1.
A Portrait of SARS-CoV-2 Infection in Patients Undergoing Hematopoietic Cell Transplantation: A Systematic Review of the Literature
Bailey, A. J. M., Kirkham, A. M., Monaghan, M., Shorr, R., Buchan, C. A., Bredeson, C., Allan, D. S.
Current oncology (Toronto, Ont.). 2022;29(1):337-349
Abstract
The management of COVID-19 in hematopoietic cell transplant (HCT) recipients represents a special challenge given the variable states of immune dysregulation and altered vaccine efficacy in this population. A systematic search (Ovid Medline and Embase on 1 June 2021) was needed to better understand the presenting features, prognostic factors, and treatment options. Of 897 records, 29 studies were identified in our search. Most studies reporting on adults and pediatric recipients described signs and symptoms that were typical of COVID-19. Overall, the mortality rates were high, with 21% of adults and 6% of pediatric HCT recipients succumbing to COVID-19. The factors reported to be associated with increased mortality included age (HR = 1.21, 95% CI 1.03-1.43, p = 0.02), ICU admission (HR = 4.42, 95% CI 2.25-8.65, p < 0.001 and HR = 2.26, 95% CI 1.22-4.20, p = 0.01 for allogeneic and autologous HCT recipients), and low platelet count (OR = 21.37, 95% CI 1.71-267.11, p = 0.01). Performance status was associated with decreased mortality (HR = 0.83, 95% CI 0.74-0.93, p = 0.001). A broad range of treatments was described, although no controlled studies were identified. The risk of bias, using the Newcastle-Ottawa scale, was low. Patients undergoing HCT are at a high risk of severe morbidity and mortality associated with COVID-19. Controlled studies investigating potential treatments are required to determine the efficacy and safety in this population.
2.
Early warning of infection in patients undergoing hematopoietic stem cell transplantation using heart rate variability and serum biomarkers
Buchan, C. A., Li, H. O., Herry, C., Scales, N., MacPherson, P., Faller, E., Bredeson, C., Huebsch, L., Hodgins, M., Seely, A. J.

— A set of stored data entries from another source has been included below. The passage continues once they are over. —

/-! ### Regions -/

/-- The two-context mode runs the twin's context (R475). -/
def Dev.inTwin (d : Dev) : Bool := d.bit Reg.usyStatus 9
/-- The base of the region that holds the Cast Table's areas of the context that runs. -/
def Dev.progBase (d : Dev) : Nat := bits (if d.inTwin then d.reg64 Reg.memTwinBase else d.reg64 Reg.memProgBase) 0 39
/-- [a, a + n) lies in the program region or in the twin region (Table 10-3). -/
def Dev.inRegions (d : Dev) (a n : Nat) : Bool :=
  (decide (hbmProg ≤ a) && decide (a + n ≤ hbmProg + d.mems.progSize)) ||
    (decide (twinStart d.mems.progSize ≤ a) && decide (a + n ≤ twinStart d.mems.progSize + d.mems.twinSize))

/-! ### The Understudy's log -/

/-- The pair is armed and this module mirrors its writes (R462, R477). -/
def Dev.mirrors (d : Dev) : Bool := d.bit Reg.usyStatus 7 && !d.bit Reg.usyStatus 8

/-- A log record (Table 15-3). -/
def logRecord (rtype flags seq off : Nat) (data : List Byte) : List Byte :=
  leBytes 1 rtype ++ leBytes 1 1 ++ leBytes 1 flags ++ leBytes 1 0 ++ leBytes 4 seq ++ leBytes 8 off ++ data

/-- Ship a log record (R465): it joins the log queue, whose records go to port 16 as its window and its credits allow; a queue that has
become full raises its source. That writes then stall changes time only (notes/assumptions/95.md). -/
def Dev.shipRecord (d : Dev) (r : List Byte) : Dev :=
  let q := d.usy.logq ++ [r]
  let d := { d with usy := { d.usy with logq := q } }
  let d := (d.setReg Reg.usyLogBacklog (BitVec.ofNat 32 (min (q.map List.length).sum 268435456))).pumpAll 16
  let n := (d.usy.logq.map List.length).sum
  if decide (268435456 ≤ n) && decide (n - r.length < 268435456) then d.raise 75 else d

/-- The chunks of a shipped write: at most 4,080 bytes each. -/
def chunks (size : Nat) : Nat → List Byte → List (List Byte)
  | 0, _ => []
  | n + 1, bs => if bs.isEmpty then [] else bs.take size :: chunks size n (bs.drop size)

/-- Ship a write to the program region: the 8-byte words that it touches (R462). -/
def Dev.shipWrite (d : Dev) (a n : Nat) : Dev :=
  if d.mirrors && decide (hbmProg ≤ a) && decide (a < hbmProg + d.mems.progSize) && n != 0 then
    let lo := (a - hbmProg) / 8 * 8
    let data := memBytes d.mems.hbm (hbmProg + lo) (ceilDiv (a - hbmProg + n) 8 * 8 - lo)
    let step := fun (acc : Dev × Nat) (c : List Byte) =>
      (acc.1.shipRecord (logRecord 1 0 (acc.1.reg Reg.stgStepSeq).toNat acc.2 c), acc.2 + c.length)
    ((chunks 4080 (data.length / 4080 + 1) data).foldl step (d, lo)).1
  else d

/-- Write HBM, shipping the write to the twin where it falls in the program region; the answer says whether a partial write met
an uncorrectable error (R321). -/
def Dev.hbmWrite (d : Dev) (a : Nat) (bs : List Byte) : Bool × Dev :=
  let (e, d) := d.store .hbm a bs
  (e, d.shipWrite a bs.length)

/-- The 8-byte words that some bytes lie in, each once; the addresses rise. -/
def wordsOf : List Nat → List Nat
  | [] => []
  | a :: as => let ws := wordsOf as
    if ws.head? = some (a / 8) then ws else a / 8 :: ws

/-- Bytes of HBM become 0 (R304, R323): an empty memory lists no byte. Sectors wholly covered get a valid code. The words that change
are shipped to the twin (R462); of the others it holds the same zeros. -/
def Dev.hbmZero (d : Dev) (a n : Nat) : Dev :=
  let es := d.errorsIn .hbm a n
  let whole := es.filter (fun e => decide (a ≤ e * 64) && decide ((e + 1) * 64 ≤ a + n))
  let part := es.filter (fun e => !whole.contains e)
  let stays := fun (e : Host.Cell) => part.contains (e.1 / 64) || !(decide (a ≤ e.1) && decide (e.1 < a + n))
  let ws := wordsOf ((d.mems.hbm.filter (fun e => !stays e)).map Prod.fst)
  let d := { d with mems := { d.mems with
      hbm := d.mems.hbm.filter stays, errors := d.mems.errors.filter (fun e => !(e.1 == .hbm && whole.contains e.2)) } }
  ws.foldl (fun d w => d.shipWrite (8 * w) 8) (part.foldl (fun d e => d.uncorrectable .hbm (e * 64)) d)

/-! ### The Cast Table's areas -/

/-- The bytes of the descriptor (R269). -/
def Dev.descBytes (d : Dev) : List Byte := memBytes d.mems.hbm d.progBase 64

/-- The fields of a descriptor (Table 9-4). -/
def geometryOf (b : List Byte) : Geometry :=
  { blockBytes := field b 4 4, blocks := field b 8 4, pageBytes := field b 12 4, kvHeads := field b 16 2, pages := field b 18 2
    maxBlocks := field b 20 4, poolOff := field b 24 8, ptOff := field b 32 8, refOff := field b 40 8, manOff := field b 48 8
    ckptOff := field b 56 8 }

/-- The five areas as (offset, bytes). -/
def Geometry.areas (g : Geometry) : List (Nat × Nat) :=
  [(g.poolOff, g.blocks * g.blockBytes), (g.ptOff, 16384 * g.maxBlocks * 4), (g.refOff, 2 * g.blocks),
   (g.manOff, 1026 * 2 ^ 18), (g.ckptOff, 96 * 2 ^ 20)]

/-- Two spans (offset, bytes) overlap. -/
def overlap (a b : Nat × Nat) : Bool := decide (a.1 < b.1 + b.2) && decide (b.1 < a.1 + a.2)

/-- No two spans of a list overlap. -/
def disjoint : List (Nat × Nat) → Bool
  | [] => true
  | a :: t => t.all (fun b => !overlap a b) && disjoint t

/-- The descriptor in a region of `size` bytes, where it is valid (R270). -/
def readGeometry (b : List Byte) (size : Nat) : Option Geometry :=
  let g := geometryOf b
  if field b 0 4 = 0x4E5A4354 ∧ g.pageBytes ≠ 0 ∧ g.pageBytes % 64 = 0 ∧ 1 ≤ g.kvHeads ∧ g.kvHeads ≤ 4096 ∧ g.pages ≠ 0 ∧
      g.pages % g.kvHeads = 0 ∧ g.blockBytes % 4096 = 0 ∧ 256 + g.pages * g.pageBytes ≤ g.blockBytes ∧ 1 ≤ g.blocks ∧
      g.blocks ≤ 16777215 ∧ 1 ≤ g.maxBlocks ∧ g.maxBlocks ≤ 65536 ∧
      (g.areas.all (fun a => a.1 % 4096 == 0 && decide (a.1 + a.2 ≤ size))) = true ∧ disjoint g.areas = true
  then some g else none

/-- The geometry in force; a geometry of zeros stands where there is none. -/
def Dev.geom (d : Dev) : Geometry := d.cast.geom.getD (geometryOf [])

Transplantation and cellular therapy. 2021
Abstract
BACKGROUND Early warning of infection is critical to reduce risk of deterioration and mortality, especially in neutropenic patients following hematopoietic stem cell transplantation (HCT). Given that heart rate variability (HRV) is a sensitive and early marker for infection and serum inflammatory biomarkers can have high specificity for infection, we hypothesized their combination may be useful for accurate early warning of infection. PURPOSE Develop and evaluate a composite predictive model utilizing continuous HRV with daily serum biomarker measurements to provide risk stratification of future deterioration in HCT patients. METHODS 116 ambulatory outpatients about to undergo HCT consented to collection of prospective demographic, clinical (daily vital signs), HRV (continuous electrocardiogram (ECG) monitoring, laboratory (daily serum samples frozen -80°C) and infection outcome variables (defined as the time of escalation of antibiotics), all from 24 hours (h) pre-transplant until infection or 14 days post-transplant. Indications for antibiotic escalation were adjudicated as "true infection" or not by two blinded HCT clinicians. A composite time series of 8 HRV metrics was created for each patient and the probability of deterioration within the next 72h was estimated using logistic regression modelling of composite HRV and serum biomarkers using a rule-based Naïve-Bayes model, if the HRV-based probability exceeded a median threshold. RESULTS 35(30%) patients withdrew within <24h due to intolerability of ECG monitoring, leaving 81 patients, of which 48(59%) had antibiotic escalation adjudicated as true infection. The combined HRV and biomarker (TNFa, IL6 and IL7) predictive model started increasing ~48 hours on average prior to diagnosis of infection, could distinguish between high risk of impending infection (>90% incidence of subsequent infection within 72h), average risk (~50%) and low risk (<10%), with an area under the receiver operating characteristic curve (AUC-ROC) of 0.87. CONCLUSION We derived a predictive model using HRV and serum biomarker to predict being diagnosed with infection within 72h combined in patients at high risk of infection. As prophylactic predictive ECG monitoring and daily serum collection proved challenging for many patients, further refinement in measurement is necessary for further study.